**WHAT IS REQUIRED:** Write out all of the entries below word for word.

◆ ◆ ◆ ◆ ◆ ◆ ◆

/-! ### `setCore` -/

@[simp] theorem setCore_fuse (c : Nat) (v : Core) : (d.setCore c v).fuse = d.fuse := rfl
@[simp] theorem setCore_cal (c : Nat) (v : Core) : (d.setCore c v).cal = d.cal := rfl
@[simp] theorem setCore_tally (c : Nat) (v : Core) : (d.setCore c v).tally = d.tally := rfl
@[simp] theorem setCore_glb (c : Nat) (v : Core) : (d.setCore c v).glb = d.glb := rfl
@[simp] theorem setCore_rings (c : Nat) (v : Core) : (d.setCore c v).rings = d.rings := rfl
@[simp] theorem setCore_vecs (c : Nat) (v : Core) : (d.setCore c v).vecs = d.vecs := rfl
@[simp] theorem setCore_stalls (c : Nat) (v : Core) : (d.setCore c v).stalls = d.stalls := rfl
@[simp] theorem setCore_queues (c : Nat) (v : Core) : (d.setCore c v).queues = d.queues := rfl
@[simp] theorem setCore_objs (c : Nat) (v : Core) : (d.setCore c v).objs = d.objs := rfl
@[simp] theorem setCore_fences (c : Nat) (v : Core) : (d.setCore c v).fences = d.fences := rfl
@[simp] theorem setCore_seqs (c : Nat) (v : Core) : (d.setCore c v).seqs = d.seqs := rfl
@[simp] theorem setCore_pdks (c : Nat) (v : Core) : (d.setCore c v).pdks = d.pdks := rfl
@[simp] theorem setCore_jobs (c : Nat) (v : Core) : (d.setCore c v).jobs = d.jobs := rfl
@[simp] theorem setCore_nextJob (c : Nat) (v : Core) : (d.setCore c v).nextJob = d.nextJob := rfl
@[simp] theorem setCore_rounds (c : Nat) (v : Core) : (d.setCore c v).rounds = d.rounds := rfl
@[simp] theorem setCore_slices (c : Nat) (v : Core) : (d.setCore c v).slices = d.slices := rfl
@[simp] theorem setCore_saved (c : Nat) (v : Core) : (d.setCore c v).saved = d.saved := rfl
@[simp] theorem setCore_windows (c : Nat) (v : Core) : (d.setCore c v).windows = d.windows := rfl
@[simp] theorem setCore_pieces (c : Nat) (v : Core) : (d.setCore c v).pieces = d.pieces := rfl
@[simp] theorem setCore_nextPiece (c : Nat) (v : Core) : (d.setCore c v).nextPiece = d.nextPiece := rfl
@[simp] theorem setCore_sends (c : Nat) (v : Core) : (d.setCore c v).sends = d.sends := rfl
@[simp] theorem setCore_pushes (c : Nat) (v : Core) : (d.setCore c v).pushes = d.pushes := rfl
@[simp] theorem setCore_skid (c : Nat) (v : Core) : (d.setCore c v).skid = d.skid := rfl
@[simp] theorem setCore_chans (c : Nat) (v : Core) : (d.setCore c v).chans = d.chans := rfl
@[simp] theorem setCore_segs (c : Nat) (v : Core) : (d.setCore c v).segs = d.segs := rfl
@[simp] theorem setCore_xlt (c : Nat) (v : Core) : (d.setCore c v).xlt = d.xlt := rfl
@[simp] theorem setCore_links (c : Nat) (v : Core) : (d.setCore c v).links = d.links := rfl
@[simp] theorem setCore_power (c : Nat) (v : Core) : (d.setCore c v).power = d.power := rfl
@[simp] theorem setCore_sec (c : Nat) (v : Core) : (d.setCore c v).sec = d.sec := rfl
@[simp] theorem setCore_resets (c : Nat) (v : Core) : (d.setCore c v).resets = d.resets := rfl
@[simp] theorem setCore_dict (c : Nat) (v : Core) : (d.setCore c v).dict = d.dict := rfl
@[simp] theorem setCore_flash (c : Nat) (v : Core) : (d.setCore c v).flash = d.flash := rfl
@[simp] theorem setCore_boot (c : Nat) (v : Core) : (d.setCore c v).boot = d.boot := rfl
@[simp] theorem setCore_coarse (c : Nat) (v : Core) : (d.setCore c v).coarse = d.coarse := rfl
@[simp] theorem setCore_out (c : Nat) (v : Core) : (d.setCore c v).out = d.out := rfl
@[simp] theorem setCore_free (c : Nat) (v : Core) : (d.setCore c v).free = d.free := rfl
@[simp] theorem setCore_core_same (c : Nat) (v : Core) : (d.setCore c v).core c = v := Table.get_set_same _ _ _ _
theorem setCore_core_ne (c : Nat) (v : Core) {k : Nat} (h : c ≠ k) : (d.setCore c v).core k = d.core k := Table.get_set_ne _ _ _ h
@[simp] theorem setCore_slice (c : Nat) (v : Core) (k : Nat) : (d.setCore c v).slice k = d.slice k := rfl
@[simp] theorem setCore_stall (c : Nat) (v : Core) (k : Nat) : (d.setCore c v).stall k = d.stall k := rfl
@[simp] theorem setCore_outQueue (c : Nat) (v : Core) (k : Nat) : (d.setCore c v).outQueue k = d.outQueue k := rfl
@[simp] theorem setCore_ring (c : Nat) (v : Core) (k : Nat) : (d.setCore c v).ring k = d.ring k := rfl
@[simp] theorem setCore_vec (c : Nat) (v : Core) (k : Nat) : (d.setCore c v).vec k = d.vec k := rfl
@[simp] theorem setCore_obj (c : Nat) (v : Core) (k : Nat) : (d.setCore c v).obj k = d.obj k := rfl
@[simp] theorem setCore_fence (c : Nat) (v : Core) (k : Nat) : (d.setCore c v).fence k = d.fence k := rfl
@[simp] theorem setCore_seq (c : Nat) (v : Core) (k : Nat) : (d.setCore c v).seq k = d.seq k := rfl
@[simp] theorem setCore_pdk (c : Nat) (v : Core) (k : Nat) : (d.setCore c v).pdk k = d.pdk k := rfl
@[simp] theorem setCore_pdkSec (c : Nat) (v : Core) (k : Nat) : (d.setCore c v).pdkSec k = d.pdkSec k := rfl
@[simp] theorem setCore_window (c : Nat) (v : Core) (k : Nat) : (d.setCore c v).window k = d.window k := rfl
@[simp] theorem setCore_chan (c : Nat) (v : Core) (k : Nat) : (d.setCore c v).chan k = d.chan k := rfl
@[simp] theorem setCore_port (c : Nat) (v : Core) (k : Nat) : (d.setCore c v).port k = d.port k := rfl
@[simp] theorem setCore_binding (c : Nat) (v : Core) (k : Nat) : (d.setCore c v).binding k = d.binding k := rfl
@[simp] theorem setCore_alarm (c : Nat) (v : Core) (k : Nat) : (d.setCore c v).alarm k = d.alarm k := rfl
@[simp] theorem setCore_job (c : Nat) (v : Core) (k : Nat) : (d.setCore c v).job k = d.job k := rfl
theorem setCore_core (c : Nat) (v : Core) (k : Nat) : (d.setCore c v).core k = if c = k then v else d.core k := by
  split
  · subst_vars; simp
  · exact d.setCore_core_ne c v ‹_›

◆ ◆ ◆ ◆ ◆ ◆ ◆

**TASK OUTPUT:**
/-! ### `setCore` -/

@[simp] theorem setCore_fuse (c : Nat) (v : Core) : (d.setCore c v).fuse = d.fuse := rfl
@[simp] theorem setCore_cal (c : Nat) (v : Core) : (d.setCore c v).cal = d.cal := rfl
@[simp] theorem setCore_tally (c : Nat) (v : Core) : (d.setCore c v).tally = d.tally := rfl
@[simp] theorem setCore_glb (c : Nat) (v : Core) : (d.setCore c v).glb = d.glb := rfl
@[simp] theorem setCore_rings (c : Nat) (v : Core) : (d.setCore c v).rings = d.rings := rfl
@[simp] theorem setCore_vecs (c : Nat) (v : Core) : (d.setCore c v).vecs = d.vecs := rfl
@[simp] theorem setCore_stalls (c : Nat) (v : Core) : (d.setCore c v).stalls = d.stalls := rfl
@[simp] theorem setCore_queues (c : Nat) (v : Core) : (d.setCore c v).queues = d.queues := rfl
@[simp] theorem setCore_objs (c : Nat) (v : Core) : (d.setCore c v).objs = d.objs := rfl
@[simp] theorem setCore_fences (c : Nat) (v : Core) : (d.setCore c v).fences = d.fences := rfl
@[simp] theorem setCore_seqs (c : Nat) (v : Core) : (d.setCore c v).seqs = d.seqs := rfl
@[simp] theorem setCore_pdks (c : Nat) (v : Core) : (d.setCore c v).pdks = d.pdks := rfl
@[simp] theorem setCore_jobs (c : Nat) (v : Core) : (d.setCore c v).jobs = d.jobs := rfl
@[simp] theorem setCore_nextJob (c : Nat) (v : Core) : (d.setCore c v).nextJob = d.nextJob := rfl
@[simp] theorem setCore_rounds (c : Nat) (v : Core) : (d.setCore c v).rounds = d.rounds := rfl
@[simp] theorem setCore_slices (c : Nat) (v : Core) : (d.setCore c v).slices = d.slices := rfl
@[simp] theorem setCore_saved (c : Nat) (v : Core) : (d.setCore c v).saved = d.saved := rfl
@[simp] theorem setCore_windows (c : Nat) (v : Core) : (d.setCore c v).windows = d.windows := rfl
@[simp] theorem setCore_pieces (c : Nat) (v : Core) : (d.setCore c v).pieces = d.pieces := rfl
@[simp] theorem setCore_nextPiece (c : Nat) (v : Core) : (d.setCore c v).nextPiece = d.nextPiece := rfl
@[simp] theorem setCore_sends (c : Nat) (v : Core) : (d.setCore c v).sends = d.sends := rfl
@[simp] theorem setCore_pushes (c : Nat) (v : Core) : (d.setCore c v).pushes = d.pushes := rfl
@[simp] theorem setCore_skid (c : Nat) (v : Core) : (d.setCore c v).skid = d.skid := rfl
@[simp] theorem setCore_chans (c : Nat) (v : Core) : (d.setCore c v).chans = d.chans := rfl
@[simp] theorem setCore_segs (c : Nat) (v : Core) : (d.setCore c v).segs = d.segs := rfl
@[simp] theorem setCore_xlt (c : Nat) (v : Core) : (d.setCore c v).xlt = d.xlt := rfl
@[simp] theorem setCore_links (c : Nat) (v : Core) : (d.setCore c v).links = d.links := rfl
@[simp] theorem setCore_power (c : Nat) (v : Core) : (d.setCore c v).power = d.power := rfl
@[simp] theorem setCore_sec (c : Nat) (v : Core) : (d.setCore c v).sec = d.sec := rfl
@[simp] theorem setCore_resets (c : Nat) (v : Core) : (d.setCore c v).resets = d.resets := rfl
@[simp] theorem setCore_dict (c : Nat) (v : Core) : (d.setCore c v).dict = d.dict := rfl
@[simp] theorem setCore_flash (c : Nat) (v : Core) : (d.setCore c v).flash = d.flash := rfl
@[simp] theorem setCore_boot (c : Nat) (v : Core) : (d.setCore c v).boot = d.boot := rfl
@[simp] theorem setCore_coarse (c : Nat) (v : Core) : (d.setCore c v).coarse = d.coarse := rfl
@[simp] theorem setCore_out (c : Nat) (v : Core) : (d.setCore c v).out = d.out := rfl
@[simp] theorem setCore_free (c : Nat) (v : Core) : (d.setCore c v).free = d.free := rfl
@[simp] theorem setCore_core_same (c : Nat) (v : Core) : (d.setCore c v).core c = v := Table.get_set_same _ _ _ _
theorem setCore_core_ne (c : Nat) (v : Core) {k : Nat} (h : c ≠ k) : (d.setCore c v).core k = d.core k := Table.get_set_ne _ _ _ h
@[simp] theorem setCore_slice (c : Nat) (v : Core) (k : Nat) : (d.setCore c v).slice k = d.slice k := rfl
@[simp] theorem setCore_stall (c : Nat) (v : Core) (k : Nat) : (d.setCore c v).stall k = d.stall k := rfl
@[simp] theorem setCore_outQueue (c : Nat) (v : Core) (k : Nat) : (d.setCore c v).outQueue k = d.outQueue k := rfl
@[simp] theorem setCore_ring (c : Nat) (v : Core) (k : Nat) : (d.setCore c v).ring k = d.ring k := rfl
@[simp] theorem setCore_vec (c : Nat) (v : Core) (k : Nat) : (d.setCore c v).vec k = d.vec k := rfl
@[simp] theorem setCore_obj (c : Nat) (v : Core) (k : Nat) : (d.setCore c v).obj k = d.obj k := rfl
@[simp] theorem setCore_fence (c : Nat) (v : Core) (k : Nat) : (d.setCore c v).fence k = d.fence k := rfl
@[simp] theorem setCore_seq (c : Nat) (v : Core) (k : Nat) : (d.setCore c v).seq k = d.seq k := rfl
@[simp] theorem setCore_pdk (c : Nat) (v : Core) (k : Nat) : (d.setCore c v).pdk k = d.pdk k := rfl
@[simp] theorem setCore_pdkSec (c : Nat) (v : Core) (k : Nat) : (d.setCore c v).pdkSec k = d.pdkSec k := rfl
@[simp] theorem setCore_window (c : Nat) (v : Core) (k : Nat) : (d.setCore c v).window k = d.window k := rfl
@[simp] theorem setCore_chan (c : Nat) (v : Core) (k : Nat) : (d.setCore c v).chan k = d.chan k := rfl
@[simp] theorem setCore_port (c : Nat) (v : Core) (k : Nat) : (d.setCore c v).port k = d.port k := rfl
@[simp] theorem setCore_binding (c : Nat) (v : Core) (k : Nat) : (d.setCore c v).binding k = d.binding k := rfl
@[simp] theorem setCore_alarm (c : Nat) (v : Core) (k : Nat) : (d.setCore c v).alarm k = d.alarm k := rfl
@[simp] theorem setCore_job (c : Nat) (v : Core) (k : Nat) : (d.setCore c v).job k = d.job k := rfl
theorem setCore_core (c : Nat) (v : Core) (k : Nat) : (d.setCore c v).core k = if c = k then v else d.core k := by
  split
  · subst_vars; simp
  · exact d.setCore_core_ne c v ‹_›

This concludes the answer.